The GST Council’s decision on October 6 to modify rates of 27 categories of goods and offer a clutch of concessions to small enterprises marks a welcome effort at course correction, three months after GST was kicked off. Small enterprises and exporters were struggling to cope with the onerous task of filing three GST returns every month and securing input credits. Those below an annual turnover limit of ₹20 lakh were struggling to sell to registered businesses. Since the latter, according to the principle of ‘reverse charge’, would pay the GST, they would rather transact with a registered entity. By keeping ‘reverse charge’ in abeyance, the Council, egged on by a Centre under growing pressure to revive the economy and create jobs, has provided relief to tiny enterprises. Likewise, the increase in threshold limit of the ‘composition scheme’ will reduce compliance headaches, if only for a slightly larger section of small entrepreneurs. Allowing units below a turnover of ₹1.5 crore to file quarterly rather than monthly returns comes as a breather for small units. Likewise, service providers, whether inter-State or exporters, have been provided relief by making the ₹20-lakh threshold applicable to them. In a digital age, it is absurd to assume that only large players transact across borders. The reduction in GST rates on food products, as well as the lower duties on synthetic yarn and manmade fibres, are an attempt to placate irate small units before the onset of polls in many States.
But in all this tinkering, the Council and the Centre have missed the wood for the trees. They have allowed the state to loom large over the economy, which runs against the grain of economic reforms. Rather than patronisingly suggest that businesses are complaining, they should have acknowledged that the GSTN portal is playing truant, not allowing entities to correct even typographical errors.

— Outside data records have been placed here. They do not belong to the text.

theorem mpyrHalf_eq (k : Sign) (q : Pair) (d : Acc) (s : State) :
    mpyrHalf k q d s = mulResult d (round (fracProduct k q s)) := by
  rw [mpyrHalf, pairProduct_eq_fracProduct]

theorem macHalf_eq (k : Sign) (q : Pair) (d : Acc) (s : State) :
    macHalf k q d s = mulResult d ((s.acc d).toInt + fracProduct k q s) := by
  rw [macHalf, pairProduct_eq_fracProduct]

theorem macrHalf_eq (k : Sign) (q : Pair) (d : Acc) (s : State) :
    macrHalf k q d s = mulResult d (round ((s.acc d).toInt + fracProduct k q s)) := by
  rw [macrHalf, pairProduct_eq_fracProduct]

theorem abs_fracProduct_small (k : Sign) (q : Pair) (s : State) : |fracProduct k q s| ≤ 2 ^ 32 :=
  (abs_fracProduct_le k q s).trans (by norm_num)

theorem abs_round_fracProduct_small (k : Sign) (q : Pair) (s : State) : |round (fracProduct k q s)| ≤ 2 ^ 32 :=
  abs_le_of_nearestEven (round_nearestEven _) (abs_fracProduct_le k q s)

theorem evaluateP_mulResult {e : Int} {f : Status} {s : State} (hf : (signedFlags e).apply s.sr = f) (m : PMove)
    (d : Acc) : ∃ t, evaluateP m (mulResult d e) s = .next t ∧ PDone m d (BitVec.ofInt 40 e) f s t :=
  evaluateP_accResult rfl hf m

theorem evaluateD_mulResult {e : Int} {f : Status} {s : State} (hf : (signedFlags e).apply s.sr = f) (m : DMove)
    (d : Acc) : ∃ t, evaluateD m (mulResult d e) s = .next t ∧ DDone m d (BitVec.ofInt 40 e) f s t :=
  evaluateD_accResult rfl hf m

/-- Settles O38: a product is far inside 40 bits, and so is a rounded one. -/
theorem multiplyInFormatP : Obligations.MultiplyInFormatP := by
  intro m k q d s
  have hexact := abs_fracProduct_small k q s
  have hround := abs_round_fracProduct_small k q s
  obtain ⟨t, ht, hdone⟩ := evaluateP_mulResult (signedFlags_apply_of_small hexact s.sr) m d
  obtain ⟨t', ht', hdone'⟩ := evaluateP_mulResult (signedFlags_apply_of_small hround s.sr) m d
  simp only [exec, execMpy, execMpyr, mpyHalf_eq, mpyrHalf_eq]
  exact ⟨⟨t, ht, toInt_ofInt_of_small hexact, hdone⟩,
    t', _, ht', round_nearestEven _, toInt_ofInt_of_small hround, hdone'⟩

/-- Settles O39: the exact sum, and the exact sum rounded once, go into the same result. -/
theorem accumulateInFormatP : Obligations.AccumulateInFormatP := by
  intro m k q d s
  obtain ⟨t, ht, hdone⟩ := evaluateP_mulResult
    (signedFlags_apply (round ((s.acc d).toInt + fracProduct k q s)) s.sr) m d
  simp only [exec, execMac, execMacr, macHalf_eq, macrHalf_eq]
  exact ⟨evaluateP_mulResult (signedFlags_apply _ s.sr) m d, t, _, ht, round_nearestEven _, hdone⟩

/-- Settles O40: the four results of format P, with the frame of a dual move. -/
theorem multiplyInFormatD : Obligations.MultiplyInFormatD := by
  intro k q d s p
  have hexact : (signedFlags p).apply s.sr = _ := signedFlags_apply_of_small (abs_fracProduct_small _ _ s) s.sr
  have hround : (signedFlags (round p)).apply s.sr = _ :=
    signedFlags_apply_of_small (abs_round_fracProduct_small _ _ s) s.sr
  simp only [exec, execDualread, execDualreg, execMpyrD, execMacD, execMacrD, mpyHalf_eq, mpyrHalf_eq, macHalf_eq,
    macrHalf_eq]
  refine ⟨fun _ _ _ _ _ => evaluateD_mulResult hexact _ d, fun _ _ _ _ => evaluateD_mulResult hexact _ d,
    fun m => ?_, fun m => ?_, fun m => ?_⟩
  · obtain ⟨t, ht, hdone⟩ := evaluateD_mulResult hround m d
    exact ⟨t, _, ht, round_nearestEven p, hdone⟩
  · obtain ⟨t, ht, hdone⟩ := evaluateD_mulResult (signedFlags_apply ((s.acc d).toInt + p) s.sr) m d
    exact ⟨t, _, ht, rfl, hdone⟩
  · obtain ⟨t, ht, hdone⟩ := evaluateD_mulResult (signedFlags_apply (round ((s.acc d).toInt + p)) s.sr) m d
    exact ⟨t, _, ht, round_nearestEven _, hdone⟩
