-- ==== Sys2Proof/Config.lean ====
section
/-! DEFINITION. What one part fixes, and the free values: constants with no body, which nothing can evaluate. -/

namespace Sys2Proof.Config

/-- Clocks of a time for which the device promises no figure and no bound (R452, R453): the n-th free value of the run. -/
opaque delay : Nat → Nat

/-- A choice the spec leaves open (which of several things happens): the n-th free value of the run. -/
opaque choice : Nat → Nat

/-- The cluster of a die that a link of its mesh belongs to; none for a link of one of its bridges (R424, R425). -/
opaque linkCluster : Nat → Option Nat

/-- Commit-buffer entries of one core (R252). -/
def commitEntries : Nat := 256
/-- Commit-buffer entries of one context (R252). -/
def ctxEntries : Nat := 64
/-- Fixed-latency results in flight of one context (R139). -/
def inFlightMax : Nat := 64
/-- Clocks a wait lasts before the context parks (R136). -/
def parkAfter : Nat := 64
/-- Clocks in which a parked context re-enters ready (R136). -/
def unparkWithin : Nat := 16
/-- Clocks of a correction freeze (R150). -/
def freezeClocks : Nat := 24
/-- Clocks of a rollback (R414). -/
def rollbackClocks : Nat := 8
/-- Clocks from the arrival of a migration refusal to the rerun (R281). -/
def migrationClocks : Nat := 2048
/-- Clocks of a power window (R95). -/
def windowClocks : Nat := 16
/-- Bytes of one scratchpad (R242). -/
def spadBytes : Nat := 4194304
/-- First package physical address that names no memory (R267). -/
def ppaLimit : Nat := 1099511627776
/-- Data width of a copy engine's transfer path, bytes per clock (R326). -/
def pathBytes : Nat := 256
/-- Records of the fault queue (R412). -/
def faultRecords : Nat := 4096
/-- GINs of the cancel set (R77). -/
def cancelMax : Nat := 256
/-- Records of the follow table (R75). -/
def followMax : Nat := 1024
/-- Portions of a die placer's pending list (R83). -/
def pendingPortions : Nat := 16
/-- Clocks of the default pre-emption window (R417). -/
def defaultWindow : Nat := 24000

end Sys2Proof.Config
end

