/-- The package. -/
structure State where
  /-- PCYC (R25). -/
  pcyc    : Nat
  /-- Ticks of logical time since the last rebase (R338). -/
  ltBase  : Nat
  agenda  : List Task
  sched   : List Sched
  inputs  : List (Nat × Instr × Arg)
  /-- Soft errors to come, with their clocks (log 32). -/
  upsets  : List (Nat × Upset)
  fresh   : Nat
  nextId  : Nat
  iss     : Issue
  arg     : Arg
  mem     : Memory
  host    : Memory
  lines   : Tab LineInfo
  upds    : List Upd
  ftdir   : List (Nat × Nat × Nat)
  hearth  : List CLine
  cores   : Tab Core
  clus    : Tab Clus
  dies    : Tab Die
  bars    : List Barrier
  reqs    : List Req
  groups  : List Group
  vres    : List VRes
  msgs    : List Msg
  promos  : List Promo
  rels    : List RelRun
  copies  : List CopyRun
  saves   : List Save
  dist    : Dist
  fq      : FaultQ
  fab     : Fabric
  coll    : Coll
  ck      : Ckpt
  mg      : Mgmt
  deriving DecidableEq, Repr

/-- The package right after power-on reset, before the management core has booted it (R434): nothing is enabled, no
task exists, and no step is pending but the boot sequence itself. -/
def State.reset : State where
  pcyc := 0
  ltBase := 0
  agenda := [.ev .packagePowerOnReset {}]
  sched := []
  inputs := []
  upsets := []
  fresh := 0
  nextId := 0
  iss := {}
  arg := {}
  mem := []
  host := []
  lines := []
  upds := []
  ftdir := []
  hearth := []
  cores := []
  clus := []
  dies := []
  bars := []
  reqs := []
  groups := []
  vres := []
  msgs := []
  promos := []
  rels := []
  copies := []
  saves := []
  dist := {}
  fq := {}
  fab := {}
  coll := {}
  ck := {}
  mg := {}

end Sys2Proof.Machine
end

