/-- The search of the B-tree from a node down, at most n nodes deep; a deeper tree is a translation error (log 14). -/
def walkNode (rd : Nat → Nat) (die a : Nat) : Nat → Nat → Bool → Walk × List (Nat × Nat)
  | 0, _, _ => (.fail 3, [])
  | n + 1, node, bad =>
    if Config.ppaLimit ≤ node then (.fail 3, [])
    else
      let h := rd node
      let bad := bad || h / 256 != 0 || rd (node + 8) != 0 || rd (node + 16) != 0 || rd (node + 24) != 0
      let es := (List.range (fld h 1 7)).map (fun i => node + 32 + 32 * i)
      let (w, l) :=
        if bit h 0 then
          match es.find? (fun e => rd e ≤ a && a < rd (e + 8)) with
          | some e => walkLeaf rd die a e bad
          | none => (.fail 2, [])
        else
          match (es.filter (fun e => rd e ≤ a)).foldl (fun (b : Option Nat) e => match b with
            | some f => if rd f ≤ rd e then some e else b
            | none => some e) none with
          | some e => walkNode rd die a n (rd (e + 8)) bad
          | none => (.fail 2, [])
      (w, (node, 4096) :: l)

/-- A walk of the tables of a die, steps 2 to 5 of R279 in their order (R277, R278). -/
def State.walkBy (s : State) (rd : Nat → Nat) (die asid a : Nat) : Walk × List (Nat × Nat) :=
  let r := mread s.mem ((s.die die).htbase + 16 * asid) 16
  if !bit r 0 then (.fail 2, [])
  else walkNode rd die a 64 (fld r 12 40 * 4096) (fld r 1 11 != 0 || fld r 52 76 != 0)
/-- A walk of the tables as they stand in memory. -/
def State.walk (s : State) (die asid a : Nat) : Walk := (s.walkBy s.tab8 die asid a).1
/-- Eight bytes of a table as a walker of the die reads them: from the walk cache where it holds them (R279). -/
def State.walkRead (s : State) (die asid p : Nat) : Nat :=
  match (s.die die).wc.find? (fun w => w.1 = asid && w.2.1 ≤ p && p < w.2.1 + w.2.2.1) with
  | some w => mread w.2.2.2 p 8
  | none => s.tab8 p
/-- What a walk has read, put into the walk cache: nothing, or all of it, beside or in place of what was there, as a free choice
decides, since neither its size nor its replacement is given (log 88). -/
def State.walkKeep (s : State) (die asid : Nat) (l : List (Nat × Nat)) : State :=
  let (n, s) := s.choose 3
  let new := l.map (fun p => (asid, p.1, p.2, s.mem.filter (fun c => p.1 ≤ c.1 && c.1 < p.1 + p.2)))
  s.modDie die (fun k => { k with wc := if n = 0 then k.wc else if n = 1 then k.wc ++ new else new })

/-- The place of an address by the translation cache of its home die (R279). -/
def State.tcPlace (s : State) (die asid a : Nat) : Option Nat :=
  ((s.die die).tc.find? (fun t => t.1 = asid && t.2.1 ≤ a && a < t.2.1 + t.2.2.1)).map (fun t => t.2.2.2 + (a - t.2.1))

/-! ### What a home does with a request (R279 step 6 on) -/

/-- Sync polls of a word that was written are answered again (R344). -/
def State.notify (s : State) (p n : Nat) : State :=
  (s.reqs.filter (fun r => r.want = .sync && r.served && !r.dead &&
      (match r.p with | some q => q < p + n && p < q + 16 | none => false))).foldl
    (fun (s : State) r => s.answer { r with data := s.mergedRead r.g.ent.key (r.p.getD 0) 16, wts := (s.line (r.p.getD 0)).wts }) s
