-- ==== Sys2Proof/Machine/Engines.lean ====
section
/-! DEFINITION. The E-slot instructions and the header flags: copies and timelines, sync objects, fences, barriers, engine
registers, messages, collectives, launches, banks and power (R106, R321 to R324, R334, R364 to R390). -/

namespace Sys2Proof

/-- The comparisons of ACQ and ACQP (R368). -/
def AcqCmp.holds (c : AcqCmp) (a b : Dword) : Bool :=
  match c with
  | .eq => a = b
  | .ne => a != b
  | .ge => !a.slt b
  | .geu => !a.ult b
  | .gt => b.slt a
  | .gtu => b.ult a

namespace Machine

/-- NOP (R107). -/
def execNop (s : State) : Out := perform .nop none .go (fun s => s) s

/-- A usage error with its sub code (R410). -/
def usageTrap (sub : Nat) (a : Nat) : Trap := { cause := 0x11, sub := sub, addr := a }

/-! ### Copy commands (R321 to R324) -/

/-- A scalar floating-point code from or to which Billet records are made (R324). -/
def billetSide (f : Nat) : Bool := f ≤ 3
/-- A Billet code (R44). -/
def isBillet (f : Nat) : Bool := 0x10 ≤ f && f ≤ 0x12
/-- Source and destination bytes of the smallest whole conversion; none where check 3 of R324 fails. -/
def CopyCmd.unit (c : CopyCmd) : Option (Nat × Nat) :=
  let (sf, df) := (c.f 14 5, c.f 19 5)
  let w (f : Nat) : Nat := (tyOf f).elim 8 Ty.width
  if c.isCvt then
    if billetSide sf && isBillet df then some (16 * w sf, recordBytes (df - 16))
    else if isBillet sf && billetSide df then some (recordBytes (sf - 16), 16 * w df)
    else if sf ≤ 13 && df ≤ 13 then some (w sf / 8, w df / 8)
    else none
  else if c.isRed then (if df ≤ 13 then some (w df / 8, w df / 8) else none)
  else some (1, 1)
/-- Bytes of an element of the IDX or XPS stage, or of one conversion (R323). -/
def CopyCmd.elemBytes (c : CopyCmd) : Nat :=
  if c.isIdx then 4 * 2 ^ fld c.aux0.toNat 54 3
  else if c.isXps then 2 ^ fld c.aux0.toNat 32 3
  else (c.unit.getD (1, 1)).1
/-- Delivered bytes of n source bytes. -/
def CopyCmd.conv (c : CopyCmd) (n : Nat) : Nat := let u := c.unit.getD (1, 1); n / u.1 * u.2
/-- Source bytes of the whole command. -/
def CopyCmd.srcBytes (c : CopyCmd) : Nat := if c.isIdx then c.len * c.elemBytes else c.len
/-- Bytes delivered to one destination: M of R326. -/
def CopyCmd.delivered (c : CopyCmd) : Nat := c.conv c.srcBytes

/-- Check 1 of R324. -/
def CopyCmd.bitsOk (c : CopyCmd) (x : Bool) : Bool :=
  let (a0, a1) := (c.aux0.toNat, c.aux1.toNat)
  let a0Ok := if c.isIdx then fld a0 57 7 = 0 && fld a0 54 3 ≤ 5 && a0 % 4 = 0
    else if c.isXps then fld a0 35 29 = 0 && fld a0 32 3 ≤ 3 else a0 = 0
  let a1Ok := c.isSigv || (if c.isIdx && !c.b 9 then fld a1 32 32 = 0 else a1 = 0)
  let fmtOk := c.isCvt || (if c.isRed then c.f 14 5 = c.f 19 5 else c.f 14 5 = 0 && c.f 19 5 = 0)
  let mcOk := !c.isMc || c.dk = 1 || (c.dk = 2 && (match spadPlace c.dst 2 c.core with
    | some (k, _, _) => clusOf k = clusOf c.core && k < 384 | none => false))
  c.f 43 21 = 0 && a0Ok && a1Ok && fmtOk && c.f 24 3 != 5 && c.f 24 3 != 6 && c.f 28 4 ≤ 8 && c.sk != 3
    && (!c.isSigv || c.isSig) && !(c.isIdx && c.isXps) && mcOk
    && !(c.dk = 3 && (c.isRed || c.isMc || c.isTagf || c.b 1)) && (x || !(c.isIdx || c.isXps || c.isSigv))

/-- Check 2 of R324. Under IDX the indexed side is checked piece by piece (R330). -/
def CopyCmd.sizesOk (c : CopyCmd) (r : Ring) : Bool :=
  let side (kind a n : Nat) : Bool := match spadPlace a kind c.core with
    | some (_, _, b) => b + n ≤ 2 ^ 22
    | none => false
  let srcN := if c.isIdx && !c.b 1 then 0 else c.srcBytes
  let dstN := if c.isScat then 0 else c.delivered
  1 ≤ c.len && c.len ≤ 2 ^ 32
    && (!c.isIdx || (c.len ≤ 2 ^ 20 && c.aux0.toNat % 2 ^ 22 + 4 * c.len ≤ 2 ^ 22))
    && (!c.isXps || (c.len = fld c.aux0.toNat 0 16 * fld c.aux0.toNat 16 16 * c.elemBytes && c.len ≤ 65536))
    && (c.sk = 0 || side c.sk c.src srcN)
    && (match c.dk with
      | 0 => true
      | 3 => c.dst < 16 && c.delivered ≤ r.slotBytes
      | k => side k c.dst dstN)
    && (!c.isTagf || ((c.dk = 1 || c.dk = 2) && c.dst % 8 = 0 && c.delivered % 8 = 0))

/-- Check 3 of R324. Elements of the IDX and XPS stages hold whole conversions (DEDUCED). -/
def CopyCmd.formatsOk (c : CopyCmd) : Bool :=
  (match c.unit with
    | some (u, _) => c.srcBytes % u = 0 && (!(c.isIdx || c.isXps) || c.elemBytes % u = 0)
    | none => false)
  && (!c.isRed || (match tyOf (c.f 19 5) with
    | some t => if c.f 28 4 = 0 then (t = .f32 || t = .f16 || t = .bf16) else !isFloat t
    | none => false))
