/-- A delivered segment leaves for a global destination, whose pages are granted (R328, R330). -/
def globalWrites (s : State) (r : CopyRun) (e : Lrt) (seg : Nat × List Byte) : State × Nat :=
  let (a, l) := seg
  let place (b : Nat) : Option Nat := (r.grants.find? (fun g => g.1 = b / 4096)).bind (fun g => g.2.map (· + b % 4096))
  if r.cmd.isRed then
    let w := (tyOf (r.cmd.f 19 5)).elim 1 (fun t => t.width / 8)
    ((List.range (l.length / w)).foldl (fun s i =>
      let v := ofBytes ((l.drop (i * w)).take w)
      s.copyAsk r { va := a + i * w, len := w, ent := e }
        (match r.cmd.redOp with | (some op, _) => .red op v | (none, ty) => .fred ty v) (place (a + i * w))) s, l.length / w)
  else
    let ls := lineSegs a l.length
    (ls.foldl (fun s p => s.copyAsk r { va := p.1, len := p.2, ent := e }
      (.write (ofBytes ((l.drop (p.1 - a)).take p.2)) (2 ^ p.2 - 1)) (place p.1)) s, ls.length)

/-- The entry of the destination of a piece. -/
def copyDstEntry (s : State) (r : CopyRun) (k n : Nat) : Except Trap Lrt :=
  (s.launchOn r.cmd.core r.cmd.launch).lrtFind (r.dstAt k) (if r.cmd.isXps then r.cmd.dstUnit else n * r.cmd.dstUnit)
    (fun e => e.wr && (!r.cmd.isRed || e.at_))

/-- All bytes have been written at every destination: verification, or completion, at the clock of R327 at the earliest. -/
def copyArrived (s : State) (r : CopyRun) : State :=
  let ev : Instr := if r.cmd.isSigv then .copyVerify else .copyComplete
  if r.due ≤ s.pcyc then s.now_ ev { id := r.id } else s.sched_ r.due 0 ev { id := r.id }

/-- A stream has delivered its last unit. -/
def streamDone (r : CopyRun) : Bool := r.phase = .stream && r.plan.isEmpty && r.lists = 0 && r.fail.isNone

/-- One write of a command has been made or acknowledged. -/
def copyLanded (s : State) (id : Nat) : State :=
  match s.copy? id with
  | none => s
  | some r =>
    let r := { r with out := r.out - 1 }
    let s := s.modCopy id (fun _ => r)
    if ((r.phase = .write && r.pieces.length ≤ r.piece) || streamDone r) && r.out = 0 then s.copyArrived r else s

/-- A piece that has passed its checks is delivered, and the next is taken up (R330). -/
def copyPut (s : State) (r : CopyRun) (k n : Nat) : State :=
  let segs := pieceSegs r k n
  let (s, r) :=
    if r.cmd.dk = 0 then
      let e := entOf (s.copyDstEntry r k n)
      let (s, m) := segs.foldl (fun (a : State × Nat) g => let (s, m) := globalWrites a.1 r e g; (s, a.2 + m)) (s, 0)
      (s, { r with out := r.out + m, segs := r.segs ++ segs })
    else s.spadPut r segs
  let r := { r with phase := .write, piece := r.piece + 1, got := [], grants := [] }
  let s := (s.modCopy r.id (fun _ => r)).countOob r k
  if r.piece < r.pieces.length then s.now_ .copyPieceRetry { id := r.id }
  else if r.out = 0 then s.copyArrived r else s

/-- A home refused or failed an access of the piece (R331, R411). -/
def copyRefused (s : State) (r : CopyRun) (asid : Nat) : State :=
  match r.code with
  | 1 => (s.modCopy r.id (fun r => { r with phase := .retry })).sched_ (s.pcyc + Config.migrationClocks) 0 .copyPieceRetry
      { id := r.id }
  | 2 =>
    let seq := s.fq.seq.toNat
    let s := s.copyRecord r 1 0x16 0 r.codeAt asid
    let s := { s with fq := { s.fq with waits := s.fq.waits ++ [(seq, r.cmd.core, r.cmd.ctx, some r.id)] } }
    (s.modCopy r.id (fun r => { r with phase := .parked, parked := some seq })).modTl r.cmd.core r.cmd.tl
      (fun t => { t with park := t.park + 1 })
  | 5 => ((s.copyRecord r 3 0x1E 0 r.codeAt asid).cancelGin (coreDie r.cmd.core) r.cmd.gin).endCopy r (BitVec.allOnes 64) 0
  | 6 => ((s.copyRecord r 3 0x1E 2 r.codeAt asid).cancelGin (coreDie r.cmd.core) r.cmd.gin).endCopy r (BitVec.allOnes 64) 0
  | _ => s.copyFault r 0x12 r.codeAt asid

/-- The source bytes of the piece are at hand: check 4, or delivery (R330). -/
def copyGot (s : State) (r : CopyRun) : State :=
  match r.pieces[r.piece]? with
  | none => s
  | some (k, n) =>
    if !r.cmd.recordsOk (pieceBytes r k n) then s.copyFault r 0x0A (r.srcAt k) 0
    else if r.cmd.dk != 0 then s.copyPut r k n
    else
      let e := entOf (s.copyDstEntry r k n)
      let a := r.dstAt k
      let b := a + (if r.cmd.isXps then r.cmd.dstUnit else n * r.cmd.dstUnit)
      let pages := (List.range ((b + 4095) / 4096 - a / 4096)).map (fun i => max a ((a / 4096 + i) * 4096))
      let s := s.modCopy r.id (fun r => { r with phase := .grant, wait := pages.length, code := 0 })
      pages.foldl (fun s p => s.copyAsk r { va := p, len := 1, ent := e } (.grant r.id) none) s

/-- One access that a command waits for has been answered. -/
def copyAnswer (s : State) (id : Nat) (f : CopyRun → CopyRun) (code at_ asid : Nat) : State :=
  match s.copy? id with
  | none => s
  | some r =>
    let r := { f r with wait := r.wait - 1, code := if r.code = 0 then code else r.code,
                        codeAt := if r.code = 0 && code != 0 then at_ else r.codeAt }
    let s := s.modCopy id (fun _ => r)
    if r.wait != 0 then s
    else if r.code != 0 then s.copyRefused r asid
    else match r.phase with
      | .index =>
        let l := (List.range r.cmd.len).map (fun i => mread r.got (fld r.cmd.aux0.toNat 0 22 + 4 * i) 4)
        (s.modCopy id (fun r => { r with idx := l, pieces := (List.range r.cmd.len).map (fun k => (k, 1)), phase := .retry })).now_
          .copyPieceRetry { id := id }
      | .read => s.copyGot r
      | .grant => match r.pieces[r.piece]? with
        | some (k, n) => s.copyPut r k n
        | none => s
      | _ => s

/-- What checks 1 and 2 find of a piece, or an index that is a fault: sub code, address, identifier (R328, R330). -/
def pieceFault (s : State) (r : CopyRun) (k n : Nat) : Option (Nat × Nat × Nat) :=
  let c := r.cmd
  let srcN := n * c.srcUnit
  let fill := r.oobAt k
  let src : Option Trap :=
    if fill && !c.isScat then none
    else if c.sk = 0 then trapOf ((s.launchOn c.core c.launch).lrtFind (r.srcAt k) srcN (·.rd))
    else need (r.srcAt k + srcN ≤ Config.spadBytes) (spadTrap (r.srcAt k))
  let dst : Option Trap :=
    if c.dk = 0 then trapOf (s.copyDstEntry r k n)
    else need ((if c.isXps then c.dstBase + c.delivered else r.dstAt k + n * c.dstUnit) ≤ Config.spadBytes) (spadTrap (r.dstAt k))
  if fill && c.b 9 then some (0, r.srcAt k, 0) else (thenCheck src dst).map (fun t => (t.cause, t.addr, t.asid))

The uploading of three returns every month is a nuisance, all the more because invoice details have to be uploaded. With a section of assessees filing quarterly returns, there is no reason why the rest should continue with this chore. Invoice details can be provided on a half-yearly or annual basis, and summary returns on a monthly basis. According to the Chief Economic Advisor’s 2015 report on GST, enterprises with a turnover of less than ₹10 crore account for 18 per cent of the total sales turnover and 98 per cent of enterprise assessees, whereas conversely, those above ₹10 crore (and above ₹100 crore) account for 82 per cent of the sales turnover and 2 per cent of taxpayers. It, therefore, makes no sense to impose stifling norms on a large section of assessees.
The Council should align GST with the Centre’s 2014 promise to ease the conduct of business. Cumbersome rules point to the tendency of the bureaucracy to obfuscate matters and perpetuate control. This is not what GST, and reforms, are meant to be.